= Elijah ben Joseph Habillo =

15th-century Spanish Jewish philosopher and translator

Elijah ben Joseph Ḥabillo (אליהו בן יוסף חביליו), (Note: Also transliterated as Xabillo and Chabillo.) also known as Maestro Manoel, was a Spanish Jewish philosopher and translator active in Monzón, Aragon, in the second half of the fifteenth century.
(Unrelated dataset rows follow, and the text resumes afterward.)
theorem test_met_ChannelResultsAndChannelFaults :
    (∃ (s : State) (uc : Fin 32) (e : Word), s.exists_ (ucId uc.val) = true ∧ s.ucFunc uc.val = 1 ∧ s.ucRange uc.val = 1 ∧ s.ucWave uc.val = false ∧
      s.ucNe43 uc.val = false ∧ s.ucHart uc.val = false ∧ s.ucChar uc.val = 0 ∧ s.cst (ucId uc.val) = csRun ∧
      s.flag (cellBase (ucId uc.val)) Reg.UC_TRIM_STAT_ACTIVE = false ∧ s.flag (cellBase (ucId uc.val)) Reg.UC_STATUS_FCALBAD = false ∧
      (s.uc uc.val).sensorBad = false ∧ -(dec 2 1) ≤ f32 e ∧ f32 e ≤ dec 102 1 ∧ s.mst ≠ stPfail ∧ s.ucAbandoned uc.val = false) ∧
    (∃ (s : State) (uc : Fin 32), s.exists_ (ucId uc.val) = true ∧ s.cst (ucId uc.val) ≠ csFault ∧ s.ucOutput uc.val = false ∧ s.mst ≠ stPfail ∧
      s.ucAbandoned uc.val = false) ∧
    (∃ (s : State) (uc : Fin 32), s.exists_ (ucId uc.val) = true ∧ s.cst (ucId uc.val) ≠ csFault ∧ s.ucOutput uc.val = true ∧ s.mst ≠ stPfail ∧
      s.ucAbandoned uc.val = false) ∧
    (∃ (s : State) (uc : Fin 32), s.exists_ (ucId uc.val) = true ∧ s.ucFunc uc.val = 4 ∧ s.cst (ucId uc.val) = csRun ∧ (s.uc uc.val).sensorBad = false ∧
      s.mst ≠ stPfail) ∧
    (∃ (s : State) (uc : Fin 32) (last : Nat → Word → Word), s.exists_ (ucId uc.val) = true ∧ s.cst (ucId uc.val) ∉ [csOff, csFault] ∧ s.mst ≠ stPfail ∧
      (∀ n w, last n w = ((Store.get none s.fab.ports (ucId uc.val * 16 + n)).map SigWord.val).getD w)) ∧
    (∃ (s : State) (uc : Fin 32), s.exists_ (ucId uc.val) = true ∧ s.cst (ucId uc.val) = csRun ∧ (s.cell (ucId uc.val)).errHist = [] ∧ s.mst ≠ stPfail) ∧
    (∃ (s : State) (uc : Fin 32), s.exists_ (ucId uc.val) = true ∧ s.ucOutput uc.val = true ∧ s.mst ≠ stPfail) ∧
    (∃ (s : State) (uc : Fin 32), s.exists_ (ucId uc.val) = true ∧ s.ucOutput uc.val = true ∧ s.flag (cellBase (ucId uc.val)) Reg.UC_STATUS_COMPL = false ∧
      s.flag (cellBase (ucId uc.val)) Reg.UC_STATUS_HDRLOW = true ∧ (s.uc uc.val).shortfall = true) ∧
    (∃ (s : State) (uc : Fin 32), s.flag (cellBase (ucId uc.val)) Reg.UC_STATUS_COMPL = true ∧ (s.uc uc.val).shortfall = false) ∧
    (∃ (s : State) (uc : Fin 32), s.exists_ (ucId uc.val) = true ∧ s.ucFunc uc.val = 6 ∧ s.flag (cellBase (ucId uc.val)) Reg.UC_STATUS_HDRLOW = true ∧
      1 ≤ f32 (s.rdw (cellBase (ucId uc.val)) Reg.UC_DRIVE)) ∧
    (∃ (s : State) (uc : Fin 32), s.exists_ (ucId uc.val) = true ∧ s.ucOutput uc.val = true ∧ s.cst (ucId uc.val) = csRun ∧
      s.flag (cellBase (ucId uc.val)) Reg.UC_STATUS_HDRLOW = false) ∧
    (∃ (s : State) (uc : Fin 32) (hot : Bool), s.exists_ (ucId uc.val) = true ∧ s.cst (ucId uc.val) = csRun ∧ (hot = true → s.ucOutput uc.val = true)) ∧
    (∃ (s : State) (uc : Fin 32), s.ucOutput uc.val = false) ∧
    (∃ (s : State) (uc : Fin 32) (hot : Bool), s.exists_ (ucId uc.val) = true ∧ s.cst (ucId uc.val) = csFault ∧ (s.cell (ucId uc.val)).cause = true ∧
      (hot = true → s.ucOutput uc.val = true)) :=
  ⟨⟨(((inSt stReady).withCell (ucId 31) csRun 0x101).wr (cellBase (ucId 31)) Reg.CELL_STATE_EXISTS 1).wr (cellBase (ucId 31)) Reg.CELL_STATE_STATE csRun,
     31, 0, by decide +kernel⟩,
   ⟨(inSt stReady).wr (cellBase (ucId 31)) Reg.CELL_STATE_EXISTS 1, 31, by decide +kernel⟩,
   ⟨((inSt stReady).withCell (ucId 31) csRun 0x5).wr (cellBase (ucId 31)) Reg.CELL_STATE_EXISTS 1, 31, by decide +kernel⟩,
   ⟨(((inSt stReady).withCell (ucId 31) csRun 0x4).wr (cellBase (ucId 31)) Reg.CELL_STATE_EXISTS 1).wr (cellBase (ucId 31)) Reg.CELL_STATE_STATE csRun,
     31, by decide +kernel⟩,
   ⟨(inSt stReady).withCell (ucId 31) csRun 1, 31,
     fun n w => ((Store.get none ((inSt stReady).withCell (ucId 31) csRun 1).fab.ports (ucId (31 : Fin 32).val * 16 + n)).map SigWord.val).getD w,
     met3 (by decide +kernel) (fun _ _ => rfl)⟩,
   ⟨((inSt stReady).wr (cellBase (ucId 31)) Reg.CELL_STATE_EXISTS 1).wr (cellBase (ucId 31)) Reg.CELL_STATE_STATE csRun, 31, by decide +kernel⟩,
   ⟨((inSt stReady).withCell (ucId 31) csRun 0x5).wr (cellBase (ucId 31)) Reg.CELL_STATE_EXISTS 1, 31, by decide +kernel⟩,
   ⟨((((inSt stReady).withCell (ucId 31) csRun 0x5).wr (cellBase (ucId 31)) Reg.CELL_STATE_EXISTS 1).wr (cellBase (ucId 31)) Reg.UC_STATUS_HDRLOW 1).modUc 31 fun x => { x with shortfall := true },
     31, by decide +kernel⟩,
   ⟨(inSt stReady).wr (cellBase (ucId 31)) Reg.UC_STATUS_COMPL 1, 31, by decide +kernel⟩,
   ⟨((((inSt stReady).withCell (ucId 31) csRun 0x6).wr (cellBase (ucId 31)) Reg.CELL_STATE_EXISTS 1).wr (cellBase (ucId 31)) Reg.UC_STATUS_HDRLOW 1).wr (cellBase (ucId 31)) Reg.UC_DRIVE 0x40000000,
     31, by decide +kernel⟩,
   ⟨(((inSt stReady).withCell (ucId 31) csRun 0x5).wr (cellBase (ucId 31)) Reg.CELL_STATE_EXISTS 1).wr (cellBase (ucId 31)) Reg.CELL_STATE_STATE csRun,
     31, by decide +kernel⟩,
   ⟨((inSt stReady).wr (cellBase (ucId 31)) Reg.CELL_STATE_EXISTS 1).wr (cellBase (ucId 31)) Reg.CELL_STATE_STATE csRun, 31, false, by decide +kernel⟩,
   ⟨inSt stReady, 31, by decide +kernel⟩,
   ⟨(((inSt stReady).wr (cellBase (ucId 31)) Reg.CELL_STATE_EXISTS 1).wr (cellBase (ucId 31)) Reg.CELL_STATE_STATE csFault).modCell (ucId 31) fun x => { x with cause := true },
     31, false, by decide +kernel⟩⟩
Ḥabillo studied Latin with the purpose of translating into Hebrew works of Christian scholastic philosophers, particularly writings on psychology.

==Translations==
Ḥabillo translated and adapted several works of Thomas Aquinas:

- Quaestiones Disputatae, Quaestio de Anima
- De Animae Facultatibus (Maʿamar be-Koḥot ha-Nefesh)
- De Universalibus
- Sheʾelot Maʿamar be-Nimtsa u-ve-Mahut, questions on Aquinas' treatise concerning being and quality

Ḥabillo also translated William of Ockham's Summa Totius Logices (with an added appendix) and Quaestiones Philosophicae, as well as Aristotle's De Causa, which contains thirty-two premises with explanations. According to Jellinek and Steinschneider, he was also responsible for an anonymous Hebrew translation of Vincent of Beauvais' De Universalibus, under the title Maʿamar Nikbad bi-Kelal.